**Supplied records:**
/-! ## Machine/Vangest -/

@[simp] theorem State.poisonSeen_pending (s : State) (c owner : Nat) (e : ScExc) :
    (s.poisonSeen c owner e).pending = s.pending := by
  simp [State.poisonSeen]

/-! ## Machine/Render -/

@[simp] theorem State.hwRead_pending (s : State) (a n : Nat) : (s.hwRead a n).1.pending = s.pending := by
  simp [State.hwRead, apply_ite Prod.fst]

/-! ## Machine/Memory -/

@[simp] theorem State.coreacc_pending (s : State) (m full a n : Nat) (w : Option (List Byte)) :
    (s.coreacc m full a n w).pending = s.pending := by
  simp [State.coreacc]

@[simp] theorem State.trBusy_pending (s : State) (m : Master) (a : Nat) (meet : Option TrMeet) (write : Bool) :
    (s.trBusy m a meet write).pending = s.pending := by
  unfold State.trBusy
  split <;> simp

@[simp] theorem State.memFetch_pending (s : State) (m : Master) (a n : Nat) (meet : Option TrMeet) :
    (s.memFetch m a n meet).1.pending = s.pending := by
  simp [State.memFetch, apply_ite Prod.fst]

@[simp] theorem State.memLoad_pending (s : State) (m : Master) (full a n : Nat) (k : Acc) (meet : Option TrMeet) :
    (s.memLoad m full a n k meet).pending = s.pending := by
  simp [State.memLoad]

@[simp] theorem State.memStore_pending (s : State) (m : Master) (a : Nat) (d : List Byte) (meet : Option TrMeet) :
    (s.memStore m a d meet).pending = s.pending := by
  simp [State.memStore]

@[simp] theorem State.aliasStore_pending (s : State) (m : Master) (full a : Nat) (set : Bool) (d : List Byte) :
    (s.aliasStore m full a set d).pending = s.pending := by
  fun_cases State.aliasStore s m full a set d <;> simp +zetaDelta

@[simp] theorem aliasWrite_pending (s : State) (m : Master) (a : Nat) (d : List Byte) :
    (aliasWrite s m a d).pending = s.pending := by
  unfold aliasWrite
  split <;> simp

@[simp] theorem coreMemoryAccess_pending (s : State) (m : Master) (a n : Nat) (op : MemOp) (meet : Option TrMeet) :
    (coreMemoryAccess s m a n op meet).pending = s.pending := by
  unfold coreMemoryAccess
  repeat' split
  all_goals simp

@[simp] theorem State.bar2Header_pending (s : State) (a n : Nat) : (s.bar2Header a n).2.pending = s.pending := rfl

@[simp] theorem State.bar2Refuse_pending (s : State) (a r n : Nat) (write : Bool) :
    (s.bar2Refuse a r n write).pending = s.pending := by
  simp [State.bar2Refuse]

@[simp] theorem bar2Word_pending (s : State) (a n : Nat) (op : MemOp) (r len : Nat) :
    (bar2Word s a n op r len).pending = s.pending := by
  unfold bar2Word
  split <;> simp

@[simp] theorem bar2Access_pending (s : State) (a n : Nat) (op : MemOp) : (bar2Access s a n op).pending = s.pending := by
  unfold bar2Access
  repeat' split
  all_goals simp

@[simp] theorem mergeDrain_pending (s : State) (k : Nat) : (mergeDrain s k).pending = s.pending := by
  unfold mergeDrain
  split <;> simp

@[simp] theorem State.scrubWord_pending (s : State) (w : Nat) : (s.scrubWord w).pending = s.pending := by
  fun_cases State.scrubWord s w <;> simp +zetaDelta

@[simp] theorem scrubLine_pending (s : State) (a : Nat) : (scrubLine s a).pending = s.pending := by simp [scrubLine]
@[simp] theorem State.remapCopy_pending (s : State) (a : Nat) : (s.remapCopy a).pending = s.pending := by simp [State.remapCopy]

@[simp] theorem State.remapWrite_pending (s : State) (e : Nat) (v : Word) : (s.remapWrite e v).pending = s.pending := by
  simp [State.remapWrite]

@[simp] theorem State.msInjWrite_pending (s : State) (v : Word) : (s.msInjWrite v).pending = s.pending := by
  simp [State.msInjWrite]

/-! ## Machine/PowerOps -/

@[simp] theorem State.setDom_pending (s : State) (d v : Nat) : (s.setDom d v).pending = s.pending := rfl
@[simp] theorem State.setHolder_pending (s : State) (p : Bool) : (s.setHolder p).pending = s.pending := by simp [State.setHolder]
@[simp] theorem State.handOff_pending (s : State) : s.handOff.pending = s.pending := by simp [State.handOff]
@[simp] theorem State.dropRegs_pending (s : State) (p : Nat → Bool) : (s.dropRegs p).pending = s.pending := rfl

@[simp] theorem State.pgDown_pending (s : State) (n : Nat) : (s.pgDown n).pending = s.pending := by
  simp -implicitDefEqProofs [State.pgDown]

@[simp] theorem State.quadDown_pending (s : State) (k : Nat) : (s.quadDown k).pending = s.pending := by
  simp -implicitDefEqProofs [State.quadDown]

@[simp] theorem State.drainMem_pending (s : State) (k : Nat) : (s.drainMem k).pending = s.pending := by simp [State.drainMem]
@[simp] theorem State.routerDown_pending (s : State) : s.routerDown.pending = s.pending := by simp [State.routerDown]
@[simp] theorem State.mgmtDown_pending (s : State) : s.mgmtDown.pending = s.pending := by simp [State.mgmtDown]
@[simp] theorem State.domOff_pending (s : State) (d : Nat) : (s.domOff d).pending = s.pending := by simp [State.domOff]
@[simp] theorem State.restorePg_pending (s : State) (n : Nat) : (s.restorePg n).pending = s.pending := by simp [State.restorePg]
@[simp] theorem State.setStage_pending (s : State) (n : Nat) : (s.setStage n).pending = s.pending := rfl
@[simp] theorem State.vioDark_pending (s : State) (n : Nat) : (s.vioDark n).pending = s.pending := by simp [State.vioDark]
@[simp] theorem State.vioCheck_pending (s : State) (n : Nat) : (s.vioCheck n).pending = s.pending := by simp [State.vioCheck]

@[simp] theorem State.domArrive_pending (s : State) (d : Nat) : (s.domArrive d).pending = s.pending := by
  fun_cases State.domArrive s d <;> simp +zetaDelta

@[simp] theorem State.rampEnd_pending (s : State) (d : Nat) : (s.rampEnd d).pending = s.pending := by simp [State.rampEnd]
@[simp] theorem State.switchOn_pending (s : State) (d : Nat) : (s.switchOn d).pending = s.pending := rfl
@[simp] theorem State.switchOff_pending (s : State) (d : Nat) : (s.switchOff d).pending = s.pending := by simp [State.switchOff]
@[simp] theorem State.clockStep_pending (s : State) (m : Nat) : (s.clockStep m).pending = s.pending := by simp [State.clockStep]
@[simp] theorem State.powerTo_pending (s : State) (m : Nat) : (s.powerTo m).pending = s.pending := by simp [State.powerTo]

@[simp] theorem State.retarget_pending (s : State) : s.retarget.pending = s.pending := by
  unfold State.retarget
  split <;> simp

@[simp] theorem State.powerStep_pending (s : State) : s.powerStep.pending = s.pending := by simp [State.powerStep]
@[simp] theorem State.admissionOff_pending (s : State) : s.admissionOff.pending = s.pending := rfl

@[simp] theorem State.enterRecovery_pending (s : State) (err : Nat) : (s.enterRecovery err).pending = s.pending := by
  simp [State.enterRecovery]

/-! ## Machine/FaultOps -/

@[simp] theorem State.logPut_pending (s : State) (r : FcRec) : (s.logPut r).pending = s.pending := by simp [State.logPut]

@[simp] theorem State.logRewrite_pending (s : State) (r : FcRec) : (s.logRewrite r).pending = s.pending := by
  simp [State.logRewrite]

@[simp] theorem State.logNew_pending (s : State) (r : FcRec) : (s.logNew r).1.pending = s.pending := by
  simp -implicitDefEqProofs [State.logNew]

@[simp] theorem State.fcReport_pending (s : State) (r : FcRec) : (s.fcReport r).pending = s.pending := by
  fun_cases State.fcReport s r <;> simp

@[simp] theorem State.setOpen_pending (s : State) (k : Nat) (r : Option FcRec) : (s.setOpen k r).pending = s.pending := rfl

@[simp] theorem State.putOpen_pending (s : State) (k : Nat) (r : FcRec) : (s.putOpen k r).pending = s.pending := by
  simp [State.putOpen]

@[simp] theorem State.placeRec_pending (s : State) (r : FcRec) : (s.place_ r).pending = s.pending := by
  fun_cases State.place_ s r <;> simp -implicitDefEqProofs +zetaDelta

@[simp] theorem State.openNew_pending (s : State) (r : FcRec) : (s.openNew r).pending = s.pending := by simp [State.openNew]

@[simp] theorem State.countEvent_pending (s : State) (r : Report) : (s.countEvent r).pending = s.pending := by
  simp [State.countEvent]

@[simp] theorem State.echo_pending (s : State) (r : Report) (w : Shadow) : (s.echo r w).pending = s.pending := by
  simp [State.echo]

@[simp] theorem State.dataRec_pending (s : State) (r : Report) : (s.dataRec r).pending = s.pending := by
  unfold State.dataRec
  split <;> simp

@[simp] theorem State.controlRec_pending (s : State) (r : Report) : (s.controlRec r).pending = s.pending := by
  unfold State.controlRec
  split <;> simp

@[simp] theorem State.classify_pending (s : State) (r : Report) : (s.classify r).pending = s.pending := by
  unfold State.classify
  repeat' split
  all_goals simp

@[simp] theorem State.vmismatch_pending (s : State) (r : Report) : (s.vmismatch r).pending = s.pending := by
  simp [State.vmismatch]

@[simp] theorem State.engineShadow_pending (s : State) (r : Report) : (s.engineShadow r).pending = s.pending := by
  simp [State.engineShadow]

@[simp] theorem State.detect_pending (s : State) (r : Report) : (s.detect r).pending = s.pending := by simp [State.detect]

@[simp] theorem State.postReset_pending (s : State) (w : Shadow) (r : Report) : (s.postReset w r).pending = s.pending := by
  unfold State.postReset
  repeat' split
  all_goals simp

@[simp] theorem State.closeShadow_pending (s : State) : s.closeShadow.pending = s.pending := by
  unfold State.closeShadow
  split <;> simp

/-! ## Machine/ResetOps -/

@[simp] theorem State.setCause_pending (s : State) (scope cause master : Nat) :
    (s.setCause scope cause master).pending = s.pending := by
  fun_cases State.setCause s scope cause master <;> simp -implicitDefEqProofs

@[simp] theorem State.releaseCantle_pending (s : State) (entry : Option Word) : (s.releaseCantle entry).pending = s.pending := rfl
@[simp] theorem State.releasePommel_pending (s : State) (warm : Bool) : (s.releasePommel warm).pending = s.pending := rfl
@[simp] theorem State.savedLimits_pending (s : State) : s.savedLimits.pending = s.pending := by simp [State.savedLimits]
@[simp] theorem State.setMode_pending (s : State) (m : Nat) : (s.setMode m).pending = s.pending := by simp [State.setMode]
@[simp] theorem State.startPower_pending (s : State) : s.startPower.pending = s.pending := by simp [State.startPower]

@[simp] theorem State.startStep_pending (s : State) : s.startStep.pending = s.pending := by
  simp -implicitDefEqProofs [State.startStep]

@[simp] theorem State.bare_pending (s : State) : s.bare.pending = s.pending := rfl
@[simp] theorem State.safenNow_pending (s : State) : s.safenNow.pending = s.pending := by simp [State.safenNow]

@[simp] theorem State.deviceReset_pending (s : State) (cause master : Nat) :
    (s.deviceReset cause master).pending = s.pending := by
  simp [State.deviceReset]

**Problem:** From the data above, output only the lines between the line containing "theorem State.memStore_pending (s" and the line containing "fun_cases State.aliasStore s", inclusive, exactly as written.

**Response area:**
@[simp] theorem State.memStore_pending (s : State) (m : Master) (a : Nat) (d : List Byte) (meet : Option TrMeet) :
    (s.memStore m a d meet).pending = s.pending := by
  simp [State.memStore]

@[simp] theorem State.aliasStore_pending (s : State) (m : Master) (full a : Nat) (set : Bool) (d : List Byte) :
    (s.aliasStore m full a set d).pending = s.pending := by
  fun_cases State.aliasStore s m full a set d <;> simp +zetaDelta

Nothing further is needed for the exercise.